Au PSG, on a l’impression que quand Mbappé n’est pas là, tout est remis en question. Il n’y pas de vraie idée de jeu derrière pour survivre à son absence, c’est donnons le ballon aux phénomènes de devant et espérons qu’ils fassent des miracles. Quand tout marchait bien au début, il y avait une émulation positive entre les trois de devant. Messi et Neymar démarrant la saison pied au plancher en vue de la Coupe du Monde et Mbappé qui ne voulait pas rester dans l’ombre. Cela a donné la période d’invincibilité jusqu’à la trêve. Galtier les a retrouvés tous en vrac après le Mondial, mais c’était tellement prévisible… On savait que cette zone de turbulences allait arriver. C’est anormal qu’il se retrouve autant démuni, sans solution. Ce manque d’anticipation me gêne beaucoup.

Le retour de Kylian Mbappé peut-il tout changer lors du retour à Munich ?

Évidemment qu’il représente le principal motif d’espoir pour le PSG. Avec sa vitesse, ses appels de balle, ses courses en profondeur, on a déjà entrevu combien il pouvait faire mal à sa cette défense du Bayern. Et sur le but refusé, il était présent au bon endroit au bon moment. Je ne sais pas à quel point il y a pu avoir de l’intox dans la communication du club au sujet de sa blessure.

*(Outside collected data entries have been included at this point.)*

/-- A flit (R180) with its LCTL, XOFF, LINK_MGMT and LSEQ_ACK fields taken apart (R473, R474).
`lcrc` is LCRC as it stands in the flit. -/
structure Flit where
  data   : List Byte
  vc     : Fin 8
  first  : Bool
  last   : Bool
  idle   : Bool
  fill   : Byte
  xoff   : Byte
  mtype  : Byte
  mdata  : BitVec 32
  nak    : Bool
  seqd   : Bool
  ack    : BitVec 12
  lseq   : BitVec 12
  lcrc   : BitVec 32
  deriving DecidableEq, Repr, Inhabited

/-- The place of a ring command: host port, command ring and index of the command in its ring
(R514, R518). -/
structure CmdRef where
  port : Fin 2
  ring : Fin 62
  slot : BitVec 32
  deriving DecidableEq, Repr, Inhabited

/-- A DRAM read failure of the environment (R416): how many reads of the line in a row fail, and,
where the third read matched its CRC, the other TENANT that it carried. -/
structure ReadFault where
  line  : Nat
  fails : Nat
  tag   : Option Tag
  deriving DecidableEq, Repr, Inhabited

/-- Choices the manual leaves to the switch when it places something (R67, R75, R101): the index,
the slot of granule 0 and the slot of the first protection granule that it would take. A choice that
is not free is replaced by the lowest that is. -/
structure Pick where
  index : Nat
  slot  : Nat
  prot  : Nat
  faults : List ReadFault
  deriving DecidableEq, Repr, Inhabited

/-- The Meta0-State value of a CXL.mem request (R503). -/
inductive HostMeta
  | any | shared | invalid | noop
  deriving DecidableEq, Repr, Inhabited

/-- The identity an end reports at the far-end exchange (R467). -/
structure FarId where
  serial   : BitVec 64
  part     : BitVec 16
  stepping : Byte
  port     : Byte
  node     : Node
  deriving DecidableEq, Repr, Inhabited

/-- The marker fields that the receiver of a lane has found when every lane holds MARKER_LOCK (R462, R465). -/
structure LaneMark where
  lane  : BitVec 2
  port  : BitVec 6
  block : BitVec 16
  deriving DecidableEq, Repr, Inhabited

/-- The outcome of a bring-up step (R471, R472): passed, the markers of the four lanes at step 4 (R465), or failed
with a FAIL_CAUSE of R490. -/
inductive StepResult
  | pass
  | marks (lanes : List LaneMark)
  | fail (cause : BitVec 4)
  deriving DecidableEq, Repr, Inhabited

/-- Where a flit arrives. -/
structure LinkEnd where
  part : Part
  port : Fin 64
  deriving DecidableEq, Repr, Inhabited

/-- How a message of the time tree or of the fault protocol arrives: on a port, for a node or, with 0, for every node. -/
structure Heard where
  port : Fin 64
  dst  : Node
  deriving DecidableEq, Repr, Inhabited

/-- Consecutive training blocks of a lane in which SYNC was found, or missed (R463). -/
structure SyncRun where
  found  : Bool
  blocks : Nat
  deriving DecidableEq, Repr, Inhabited

/-- D2D modules that are up, and the ports that the accelerator enables (R582). -/
structure EpOn where
  modules : BitVec 2
  ports   : BitVec 2
  deriving DecidableEq, Repr, Inhabited

/-- A BEACON (R608). `frac` is byte 3. -/
structure Beacon where
  flags      : Byte
  depth      : Byte
  frac       : Byte
  term       : Nat
  sender     : Node
  manager    : Node
  candidate  : Node
  standby    : Node
  tDepart    : Time
  echoDepart : Time
  echoArrive : Time
  candCount  : BitVec 32
  stbyCount  : BitVec 32
  deriving DecidableEq, Repr, Inhabited
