-- ==== Sys2Proof/Machine/State.lean ====
section
/-! DEFINITION. The state of one ZS-6476 switch and one ZE-208, as plain data, and its reset. -/

namespace Sys2Proof.Machine

/-- Why the machine stops: for no reason. The manual gives every command of this block an effect in every state, if
only to be ignored, so nothing raises a fault. -/
inductive Fault
  deriving DecidableEq, Repr

/-- Why a command has no meaning. -/
inductive Refusal
  /-- Raised only by an arm of `exec` whose command has no meaning yet. Safe. -/
  | notModelled (mnemonic : String)
  deriving DecidableEq, Repr, Inhabited

/-! ### Regions, tenants, translation (02_naming_regions.md) -/

/-- A line rebuilt whose write-back has yet to be done (R417), with what its record says (R443). -/
structure WriteBack where
  line   : Nat
  cause  : Byte
  source : Byte
  deriving DecidableEq, Repr, Inhabited

/-- A region record (R71); a listed record has VALID set. The fields from `sealedAt` on are what the
switch keeps beside the record: the seal of R702, the loss of the partner copy (R433), the escalation
of R431, the last KIND 0x60 record and the rebuilds not yet reported (R444), and the partner's
placement list (R423). -/
structure Region where
  base         : BitVec 24
  length       : Nat
  tenant       : Tag
  rights       : Byte
  modes        : Byte
  place        : Byte
  attested     : Bool
  prevValid    : Bool
  graceOpen    : Bool
  destroying   : Bool
  partner      : Node
  keyCurrent   : BitVec 32
  keyPrevious  : BitVec 32
  rotateTime   : Time
  version      : Nat
  protBase     : BitVec 24
  stacks_      : BitVec 16
  createTime   : Time
  sealedNow    : Bool
  partnerLost  : Bool
  partnerStacks : BitVec 16
  escalated    : Bool
  lastRebuild  : Option Time
  rebuilds     : List WriteBack
  prevServed   : Bool
  deriving DecidableEq, Repr, Inhabited

/-- STATE of the tenant record (R78). -/
inductive TenState
  | free | active | releasing
  deriving DecidableEq, Repr, Inhabited

/-- A tenant record (R78); POOL_IN_USE and REGIONS_IN_USE are computed from the tables. -/
structure Tenant where
  state        : TenState
  owner        : Fin 2
  poolQuota    : Nat
  regionQuota  : Nat
  rangeQuota   : Nat
  counterQuota : Nat
  mcastQuota   : Nat
  reduceQuota  : Nat
  cruGroups    : Nat
  cruScratch   : Nat
  cruAccum     : Nat
  deriving DecidableEq, Repr, Inhabited

/-- KIND of a range entry (R92). -/
inductive RangeKind
  | window | page
  deriving DecidableEq, Repr, Inhabited

/-- A range entry (R92). -/
structure RangeEntry where
  kind    : RangeKind
  port    : Fin 2
  start   : Nat
  length  : Nat
  region  : Nat
  tenant  : Tag
  granule : BitVec 24
  offset  : Nat
  deriving DecidableEq, Repr, Inhabited
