-- ==== Sys2Proof/Machine/EpCore.lean ====
section
/-! DEFINITION. The ZE-208 (12_endpoint_block.md): queues, ports, die-to-die transactions, its line cache, and
how its operations go on. -/

namespace Sys2Proof.Machine

/-! ### Queues and operations -/

def epQ (e : Ep) (i : Nat) : EpQueue := e.queues.getD i default
def onEpQ (s : State) (i : Nat) (f : EpQueue → EpQueue) : State :=
  s.onEp fun e => { e with queues := e.queues.set i (f (epQ e i)) }

/-- Depth of a queue (R553). -/
def epDepth (i : Nat) : Nat := if i < 32 then 256 else 64

def epOp? (e : Ep) (i : Nat) (k : BitVec 32) : Option EpOp := e.ops.find? fun o => o.i == i && o.k == k
def onOp (s : State) (i : Nat) (k : BitVec 32) (f : EpOp → EpOp) : State :=
  s.onEp fun e => { e with ops := e.ops.map fun o => if o.i = i ∧ o.k = k then f o else o }
def dropOp (s : State) (i : Nat) (k : BitVec 32) : State :=
  s.onEp fun e => { e with ops := e.ops.filter fun o => !(o.i == i && o.k == k) }

def badDoorbell (s : State) : State := s.onEp fun e => { e with doorbell := bump e.doorbell }

/-! ### Fields of descriptors (R555, R559) -/

namespace EpDesc

def op (d : Desc) : Nat := Desc.fld d 0 1
def flags (d : Desc) : Nat := Desc.fld d 1 1
def stream (d : Desc) : Nat := Desc.fld d 2 1
def subop (d : Desc) : Nat := Desc.fld d 3 1
def len (d : Desc) : Nat := Desc.fld d 4 2
def rows (d : Desc) : Nat := Desc.fld d 4 2
def counter (d : Desc) : Nat := Desc.fld d 6 2
def handle (d : Desc) : Nat := Desc.fld d 8 8
def off (d : Desc) : Nat := Desc.fld d 16 6
def local_ (d : Desc) : Nat := Desc.fld d 24 8
def operand (d : Desc) : Nat := Desc.fld d 32 8
def operand2 (d : Desc) : Nat := Desc.fld d 40 8
def rowBytes (d : Desc) : Nat := Desc.fld d 32 4
def rStride (d : Desc) : Nat := Desc.fld d 40 8
def lStride (d : Desc) : Nat := Desc.fld d 48 8
/-- TAG, of an operation queue or of a copy channel. -/
def tag (i : Nat) (d : Desc) : Nat := if i < 32 then Desc.fld d 48 4 else Desc.fld d 56 4
def notify (d : Desc) : Bool := bitOf (flags d) 4
def counterValid (i : Nat) (d : Desc) : Bool := bitOf (flags d) (if i < 32 then 3 else 1)
def close (i : Nat) (d : Desc) : Bool := bitOf (flags d) (if i < 32 then 2 else 0)
def cache (d : Desc) : Bool := bitOf (flags d) 0
def own (d : Desc) : Bool := bitOf (flags d) 1

/-- Fields of a handle (R62). -/
def node (d : Desc) : Node := BitVec.ofNat 16 (handle d / 2 ^ 48)
def region (d : Desc) : Nat := handle d / 2 ^ 32 % 65536
def key (d : Desc) : BitVec 32 := BitVec.ofNat 32 (handle d)

end EpDesc

/-! ### Ports (R575 to R577) -/

/-- Port 2 names the ZE-208 itself: a request whose handle names this end point never leaves it (R564). -/
def epLoopPort : Fin 64 := 2

def epPortUp (e : Ep) (p : Nat) : Bool := if p = 0 then e.ep0 else if p = 1 then e.ep1 else true

/-- The port of a request, at its first transmission or, with the previous port, at a later one. -/
def epChoose (e : Ep) (p : Packet) (prev : Option Nat) : Option Nat :=
  if p.dst = e.nodeId then some 2
  else if isSwitch p.dst then (if epPortUp e (planeOf p.dst) then some (planeOf p.dst) else none)
  else match e.ep0, e.ep1 with
    | false, false => none
    | true, false => some 0
    | false, true => some 1
    | true, true =>
      match prev with
      | some q => some (1 - q)
      | none =>
        match e.xp.avoid.find? fun a => decide (a.1 = p.dst ∧ e.now < a.2.2) with
        | some a => some a.2.1
        | none => some (e.xp.rr % 2)

/-- Sends a packet on a port and a VC. -/
def epOutOn (s : State) (port : Nat) (vc : Fin 8) (p : Packet) : State :=
  if port = 2 then s.onEp fun e => { e with loop := e.loop ++ [p] }
  else if epPortUp s.ep port then epLeave s port vc p else s

/-- Sends a packet, which is no NACK, on a port. -/
def epOut (s : State) (port : Nat) (p : Packet) : State := epOutOn s port p.vc p

/-- A request packet of the ZE-208 (R185). -/
def epReq (e : Ep) (op : Byte) (dst : Node) (tenant : Tag) (key : BitVec 32) (region off len : Nat)
    (stream : Nat) (flags : Byte) (tag : BitVec 32) (payload : List Byte) : Packet :=
  { opcode := op, flags := flags, stream := BitVec.ofNat 8 stream, srcInc := 0, dstInc := 0, seq := 0
    dst := dst, src := e.nodeId, tenant := tenant, len := BitVec.ofNat 16 len, time := 0
    w20 := key, region := BitVec.ofNat 16 region, offset := BitVec.ofNat 48 off, payload := payload
    tag := tag, crc := 0 }

/-- Leaves a request to be injected. -/
def epSubmit (s : State) (cause : Cause) (p : Packet) : State :=
  s.onEp fun e => { e with xp := { e.xp with wait := e.xp.wait ++ [⟨p, 0, cause⟩] } }

/-! ### Die-to-die transactions (R545 to R549) -/

/-- Two spans of accelerator memory touch a common 64-byte line. -/
def sameLine (a n b m : Nat) : Bool := decide (a / 64 ≤ (b + m - 1) / 64 ∧ b / 64 ≤ (a + n - 1) / 64)

/-- Issues an MRD. -/
def epMrd (s : State) (addr len : Nat) (use : D2dUse) : State :=
  let t := s.ep.d2dTag
  (s.onEp fun e => { e with
    d2dTag := (t + 1) % 65536, d2d := e.d2d ++ [⟨t, true, addr, len, [], e.now, true, use⟩] }).emit (.mrd t addr len)

/-- Issues an MWR, or leaves it until no earlier MWR touches one of its lines (R548). -/
def epMwr (s : State) (addr : Nat) (data : List Byte) (use : D2dUse) : State :=
  let t := s.ep.d2dTag
  let n := data.length
  let waits := s.ep.d2d.any fun d => !d.isRead && sameLine d.addr d.len addr n
  let s := s.onEp fun e => { e with
    d2dTag := (t + 1) % 65536, d2d := e.d2d ++ [⟨t, false, addr, n, data, e.now, !waits, use⟩] }
  if waits then s else s.emit (.mwr t addr data)

/-- The first MWR that waits and need wait no longer. -/
def nextMwr : List D2d → List D2d → Option D2d
  | _, [] => none
  | before, d :: t =>
    if !d.isRead ∧ !d.sent ∧ before.all (fun b => b.isRead || !sameLine b.addr b.len d.addr d.len) then some d
    else nextMwr (before ++ [d]) t

/-- Sends the MWRs that need wait no longer. -/
def epMwrGo : Nat → State → State
  | 0, s => s
  | n + 1, s =>
    match nextMwr [] s.ep.d2d with
    | none => s
    | some d =>
      epMwrGo n ((s.onEp fun e => { e with
        d2d := e.d2d.map fun x => if x = d then { d with sent := true, issued := e.now } else x }).emit
          (.mwr d.tag d.addr d.data))

/-! ### Completion records (R562, R563) -/

def epRecord (kind : Byte) (st : Status) (i : Nat) (k : BitVec 32) (tag row : Nat) (value : BitVec 64) (t : Time) :
    List Byte :=
  [kind, st, BitVec.ofNat 8 i, BitVec.ofNat 8 ((k.toNat / epDepth i + 1) % 2)] ++ leBytes 4 tag
    ++ leBytes 4 k.toNat ++ leBytes 4 row ++ leBytes 8 value.toNat ++ leBytes 8 t

/-- Writes the record of an abort. -/
def epAbortRecord (s : State) (i : Nat) (k : BitVec 32) (tag : BitVec 32) (st : Status) : State :=
  epMwr s (s.ep.abortBase.toNat * 4096 + 32 * i) (epRecord 3 st i k tag.toNat 0 0 s.ep.now) (.abortRec i)

/-- The completion record of an operation has been written. -/
def recordOut (e : Ep) (o : EpOp) : Bool :=
  o.written && !e.d2d.any fun d => match d.use with
    | .record i k _ => i == o.i && k == o.k
    | _ => false

/-- The final status of an operation is decided: it sends nothing further. -/
def epDecide (s : State) (i : Nat) (k : BitVec 32) (st : Status) (row : Nat) : State :=
  onOp s i k fun o =>
    if o.status.isSome then o
    else { o with status := some st, row := row, decided := s.ep.now, stopped := true, toSend := [] }

def isFenceOp (d : Desc) : Bool := EpDesc.op d == 0x04 || EpDesc.op d == 0x14
def isContribOp (d : Desc) : Bool := EpDesc.op d == 0x12

/-- Nothing of an operation is unresolved. A CONTRIB that the round's last result has ended waits for no answer to its
contributions (R573), an aborted one does (R222). -/
def opQuiet (o : EpOp) : Bool :=
  decide (o.flushN = 0) && !o.reading
    && (decide (o.openN = 0) || (isContribOp o.desc && o.status.isSome && o.status != some stAborted))

/-- Every operation placed before an operation of its queue has reached its final status (R127): it is decided, and
nothing of it is unresolved. -/
def fenceReady (e : Ep) (o : EpOp) : Bool :=
  e.ops.all fun p => decide (p.i ≠ o.i) || (p.status.isSome && opQuiet p) || decide (p.k = o.k)
    || decide ((o.k - p.k).toNat ≥ 2 ^ 31)

/-- Operations that send packets without reading accelerator memory first. -/
def sendsDirect (d : Desc) : Bool :=
  EpDesc.op d == 0x01 || EpDesc.op d == 0x03 || EpDesc.op d == 0x07 || EpDesc.op d == 0x11

def counterTag (i : Nat) (d : Desc) : BitVec 32 :=
  BitVec.ofNat 32 (b2n (EpDesc.counterValid i d) * 2 ^ 31 + (if EpDesc.counterValid i d then EpDesc.counter d else 0))

/-- The packet of an operation that sends directly (R556, R560). -/
def directPacket (e : Ep) (i : Nat) (d : Desc) (off len : Nat) : Packet :=
  let mk := fun op (key : BitVec 32) off len flags tag payload =>
    epReq e op (EpDesc.node d) (epQ e i).binding key (EpDesc.region d) off len (EpDesc.stream d) flags tag payload
  if EpDesc.op d = 0x03 then
    let n := EpDesc.len d
    let pay := if EpDesc.subop d = 5 then leBytes (n / 2) (EpDesc.operand d) ++ leBytes (n / 2) (EpDesc.operand2 d)
      else leBytes n (EpDesc.operand d)
    mk opATOMIC (EpDesc.key d) off (n + EpDesc.subop d * 4096) 0 0 pay
  else if EpDesc.op d = 0x07 then
    mk opCOUNTERREAD (EpDesc.key d) 0 0 0 (BitVec.ofNat 32 (EpDesc.counter d)) []
  else if EpDesc.op d = 0x11 then mk opREAD (EpDesc.key d) off len 0 0 []
  else
    let whole := len = 64 ∧ off % 64 = 0
    -- without EP0 every access is uncached (R166)
    mk (if e.ep0 ∧ EpDesc.own d ∧ len = 64 then opREADOWN else opREAD) (EpDesc.key d) off len
      (if e.ep0 ∧ EpDesc.cache d ∧ whole then 8 else 0) (BitVec.ofNat 32 (EpDesc.operand d)) []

Mais la qualité de son entrée doit peut-être lui donner des regrets de ne pas avoir débuté le match. Mbappé représente à lui seul tout le paradoxe du PSG actuel. C’est une chance incroyable d’avoir un tel phénomène dans son équipe. Mais quand il est dans un mauvais soir, qu’il est bien muselé, il ne reste plus grand chose dans l’animation offensive.

Avez-vous d’autres motifs d’espoir ?

Ce qui me laisse espérer pour le PSG c’est que même en ayant eu beaucoup le ballon en première période, le Bayern n’a pas tellement mis en danger Donnarumma. Forcément, les supporters parisiens ont été déçus de voir leur équipe être jonglée de la sorte, mais en termes d’occasions franches ce n’était pas extraordinaire. Ensuite, cette saison, le Bayern est beaucoup chahuté qu’à l’accoutumée en Bundesliga et va donc devoir batailler et laisser plus de force dans les matches qui précéderont le retour à Munich.

Par ailleurs, le temps qui reste jusqu’au 8 mars va laisser la possibilité à des éléments clés comme Kimpembe, Verratti et Mbappé d’être à 100 % de leurs possibilités. Et ça peut changer beaucoup de choses dans le rapport de force. Au final, si j’étais supporter du PSG, je ne serais pas désespéré pour la qualification, mais il va quand même falloir que les planètes soient bien alignées. Et la déclaration d’après-match de Mbappé montre combien l’équilibre du vestiaire est fragile. En disant « mangez bien, dormez bien », il visait pour moi clairement certains de ses coéquipiers.